• REQUIREMENT:
Return every line of the data exactly as it appears.

--------

theorem witness_StepNeverStopsInsideTheSpec :
    let s := busy .shift 24 23 [(24, ⟨1, 2, 3⟩)]
    InSpec s ∧ ∀ i ∈ allInsts s, RegistersOk s.platform i :=
  ⟨by decide, fun _ hi => by cases List.mem_singleton.mp hi; exact busy_registersOk⟩

/-- A run that is past its INIT. -/
theorem witness_OrderlyProgramsOnlyFaultAtInit :
    let s := bound 0x0500000000000000 []
    (∀ i ∈ allInsts s, Orderly i) ∧ ∃ t, step s = .next t :=
  ⟨fun _ hi => by cases List.mem_singleton.mp hi; decide, _, rfl⟩

end Sys2Proof.Tests
end

section
/-! PROOFS. The obligations about the platform as a whole: what no step changes, that no step inside the spec stops, which
launches are refused, and which steps are held. -/

namespace Sys2Proof.Machine

/-! ## What no step changes -/

/-- Replacing an entry by one with the same image leaves the images. -/
theorem map_set_same_image {α β : Type} (f : α → β) {l : List α} {k : Nat} {p q : α} (hk : l[k]? = some p)
    (hf : f q = f p) : (l.set k q).map f = l.map f := by
  obtain ⟨hlt, rfl⟩ := List.getElem?_eq_some_iff.1 hk
  rw [List.map_set, hf, ← List.getElem_map f (h := by simpa using hlt), List.set_getElem_self]

/-- Reset keeps every block's name, matrix and program. -/
theorem allInsts_resetPlatform (s : State) : allInsts (resetPlatform s) = (allInsts s).map resetInst := rfl

/-- Settles O45: a step is an agent's step, whose frame holds the fixed parts, an environment's event, or a reset. -/
theorem configurationAndProgramsAreFixed : Obligations.ConfigurationAndProgramsAreFixed := by
  intro s t h
  rcases step_kinds h with ⟨a, -, hr⟩ | ⟨k, a, p, t', -, hk, hr, rfl⟩ | ⟨-, hi, hp, hc⟩ | ⟨-, rfl⟩
  · obtain ⟨hc, hp, -, hid, hm, hprog⟩ := runActor_frame hr
    exact ⟨hc, by simp [allInsts, hp, hid, hm, hprog]⟩
  · obtain ⟨hc, -, -, hid, hm, hprog⟩ := runActor_frame hr
    refine ⟨hc, ?_⟩
    have hpeers := map_set_same_image (fun i : Inst => (i.id, i.matrix, i.prog)) (q := t'.inst) hk
      (by simp [hid, hm, hprog])
    simp only [allInsts, List.map_cons, hpeers]
  · exact ⟨hc, by simp only [allInsts, hi, hp]⟩
  · exact ⟨rfl, by rw [allInsts_resetPlatform, List.map_map]; rfl⟩

/-! ## No step inside the spec stops -/

/-- A cell of the matrix maps to an entry of its buffer (R140, R143). -/
theorem mapIndex_lt_ledCount {c : MatrixCfg} {x y : Nat} (h : coordInRange c x y = true) :
    mapIndex c x y < ledCount c := by
  obtain ⟨hx, hy⟩ : x < c.width ∧ y < c.height := by simpa [coordInRange] using h
  have hcol : (if y % 2 = 0 then x else c.width - 1 - x) < c.width := by split <;> omega
  calc mapIndex c x y < y * c.width + c.width := Nat.add_lt_add_left hcol _
    _ = (y + 1) * c.width := by ring
    _ ≤ c.height * c.width := Nat.mul_le_mul_right _ hy
    _ = ledCount c := Nat.mul_comm _ _

/-- A command behind the check for a binding goes on where its own part does on a bound block. -/
theorem whenBound_progress {s : State} {k : Out} (h : s.inst.bind.bound = true → ∃ t, k = .next t) :
    ∃ t, whenBound s k = .next t := by
  cases hb : s.inst.bind.bound with
  | true => rw [whenBound_bound hb]; exact h hb
  | false => exact ⟨_, whenBound_unbound hb k⟩

/-- INIT never stops (R110). -/
theorem execInit_progress (pin : Nat) (s : State) : ∃ t, execInit pin s = .next t := by
  unfold execInit
  split
  · exact ⟨_, rfl⟩
  · split
    · exact ⟨_, rfl⟩
    · split <;> exact ⟨_, rfl⟩

/-- No command stops on a block whose buffer exists where it is bound (R30). -/
theorem exec_progress {s : State} (hfb : s.inst.bind.bound = true → s.inst.fb.isSome = true) (i : Instr) :
    ∃ t, exec i s = .next t := by
  cases i with
  | init pin => exact execInit_progress pin s
  | clear =>
    refine whenBound_progress fun hb => ?_
    obtain ⟨m, hm⟩ := Option.isSome_iff_exists.1 (hfb hb)
    rw [fbClear_some hm]; exact ⟨_, rfl⟩
  | set index color =>
    refine whenBound_progress fun hb => ?_
    obtain ⟨m, hm⟩ := Option.isSome_iff_exists.1 (hfb hb)
    split
    · next hi => rw [fbWrite_some color hm (by simpa [indexInRange] using hi)]; exact ⟨_, rfl⟩
    · exact ⟨_, rfl⟩
  | setxy x y color =>
    refine whenBound_progress fun hb => ?_
    obtain ⟨m, hm⟩ := Option.isSome_iff_exists.1 (hfb hb)
    split
    · next hc => rw [fbWrite_some color hm (mapIndex_lt_ledCount hc)]; exact ⟨_, rfl⟩
    · exact ⟨_, rfl⟩
  | commit => exact whenBound_progress fun _ => ⟨_, rfl⟩

/-- The host's step of a block with legal registers never stops. -/
theorem hostStep_progress {c : PlatformCfg} {s : State} (h : RegistersOk c s.inst) : ∃ t, hostStep s = .next t := by
  unfold hostStep
  split
  · split
    · exact ⟨_, rfl⟩
    · split
      · exact ⟨_, rfl⟩
      · exact ⟨_, rfl⟩
      · split
        · exact ⟨_, rfl⟩
        · exact exec_progress (fun hb => (h.bound hb).1) _
  · exact ⟨_, rfl⟩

--------

• RESPONSE BOX:
theorem witness_StepNeverStopsInsideTheSpec :
    let s := busy .shift 24 23 [(24, ⟨1, 2, 3⟩)]
    InSpec s ∧ ∀ i ∈ allInsts s, RegistersOk s.platform i :=
  ⟨by decide, fun _ hi => by cases List.mem_singleton.mp hi; exact busy_registersOk⟩

/-- A run that is past its INIT. -/
theorem witness_OrderlyProgramsOnlyFaultAtInit :
    let s := bound 0x0500000000000000 []
    (∀ i ∈ allInsts s, Orderly i) ∧ ∃ t, step s = .next t :=
  ⟨fun _ hi => by cases List.mem_singleton.mp hi; decide, _, rfl⟩

end Sys2Proof.Tests
end

section
/-! PROOFS. The obligations about the platform as a whole: what no step changes, that no step inside the spec stops, which
launches are refused, and which steps are held. -/

namespace Sys2Proof.Machine

/-! ## What no step changes -/

/-- Replacing an entry by one with the same image leaves the images. -/
theorem map_set_same_image {α β : Type} (f : α → β) {l : List α} {k : Nat} {p q : α} (hk : l[k]? = some p)
    (hf : f q = f p) : (l.set k q).map f = l.map f := by
  obtain ⟨hlt, rfl⟩ := List.getElem?_eq_some_iff.1 hk
  rw [List.map_set, hf, ← List.getElem_map f (h := by simpa using hlt), List.set_getElem_self]

/-- Reset keeps every block's name, matrix and program. -/
theorem allInsts_resetPlatform (s : State) : allInsts (resetPlatform s) = (allInsts s).map resetInst := rfl

/-- Settles O45: a step is an agent's step, whose frame holds the fixed parts, an environment's event, or a reset. -/
theorem configurationAndProgramsAreFixed : Obligations.ConfigurationAndProgramsAreFixed := by
  intro s t h
  rcases step_kinds h with ⟨a, -, hr⟩ | ⟨k, a, p, t', -, hk, hr, rfl⟩ | ⟨-, hi, hp, hc⟩ | ⟨-, rfl⟩
  · obtain ⟨hc, hp, -, hid, hm, hprog⟩ := runActor_frame hr
    exact ⟨hc, by simp [allInsts, hp, hid, hm, hprog]⟩
  · obtain ⟨hc, -, -, hid, hm, hprog⟩ := runActor_frame hr
    refine ⟨hc, ?_⟩
    have hpeers := map_set_same_image (fun i : Inst => (i.id, i.matrix, i.prog)) (q := t'.inst) hk
      (by simp [hid, hm, hprog])
    simp only [allInsts, List.map_cons, hpeers]
  · exact ⟨hc, by simp only [allInsts, hi, hp]⟩
  · exact ⟨rfl, by rw [allInsts_resetPlatform, List.map_map]; rfl⟩

/-! ## No step inside the spec stops -/

/-- A cell of the matrix maps to an entry of its buffer (R140, R143). -/
theorem mapIndex_lt_ledCount {c : MatrixCfg} {x y : Nat} (h : coordInRange c x y = true) :
    mapIndex c x y < ledCount c := by
  obtain ⟨hx, hy⟩ : x < c.width ∧ y < c.height := by simpa [coordInRange] using h
  have hcol : (if y % 2 = 0 then x else c.width - 1 - x) < c.width := by split <;> omega
  calc mapIndex c x y < y * c.width + c.width := Nat.add_lt_add_left hcol _
    _ = (y + 1) * c.width := by ring
    _ ≤ c.height * c.width := Nat.mul_le_mul_right _ hy
    _ = ledCount c := Nat.mul_comm _ _

/-- A command behind the check for a binding goes on where its own part does on a bound block. -/
theorem whenBound_progress {s : State} {k : Out} (h : s.inst.bind.bound = true → ∃ t, k = .next t) :
    ∃ t, whenBound s k = .next t := by
  cases hb : s.inst.bind.bound with
  | true => rw [whenBound_bound hb]; exact h hb
  | false => exact ⟨_, whenBound_unbound hb k⟩

/-- INIT never stops (R110). -/
theorem execInit_progress (pin : Nat) (s : State) : ∃ t, execInit pin s = .next t := by
  unfold execInit
  split
  · exact ⟨_, rfl⟩
  · split
    · exact ⟨_, rfl⟩
    · split <;> exact ⟨_, rfl⟩

/-- No command stops on a block whose buffer exists where it is bound (R30). -/
theorem exec_progress {s : State} (hfb : s.inst.bind.bound = true → s.inst.fb.isSome = true) (i : Instr) :
    ∃ t, exec i s = .next t := by
  cases i with
  | init pin => exact execInit_progress pin s
  | clear =>
    refine whenBound_progress fun hb => ?_
    obtain ⟨m, hm⟩ := Option.isSome_iff_exists.1 (hfb hb)
    rw [fbClear_some hm]; exact ⟨_, rfl⟩
  | set index color =>
    refine whenBound_progress fun hb => ?_
    obtain ⟨m, hm⟩ := Option.isSome_iff_exists.1 (hfb hb)
    split
    · next hi => rw [fbWrite_some color hm (by simpa [indexInRange] using hi)]; exact ⟨_, rfl⟩
    · exact ⟨_, rfl⟩
  | setxy x y color =>
    refine whenBound_progress fun hb => ?_
    obtain ⟨m, hm⟩ := Option.isSome_iff_exists.1 (hfb hb)
    split
    · next hc => rw [fbWrite_some color hm (mapIndex_lt_ledCount hc)]; exact ⟨_, rfl⟩
    · exact ⟨_, rfl⟩
  | commit => exact whenBound_progress fun _ => ⟨_, rfl⟩

/-- The host's step of a block with legal registers never stops. -/
theorem hostStep_progress {c : PlatformCfg} {s : State} (h : RegistersOk c s.inst) : ∃ t, hostStep s = .next t := by
  unfold hostStep
  split
  · split
    · exact ⟨_, rfl⟩
    · split
      · exact ⟨_, rfl⟩
      · exact ⟨_, rfl⟩
      · split
        · exact ⟨_, rfl⟩
        · exact exec_progress (fun hb => (h.bound hb).1) _
  · exact ⟨_, rfl⟩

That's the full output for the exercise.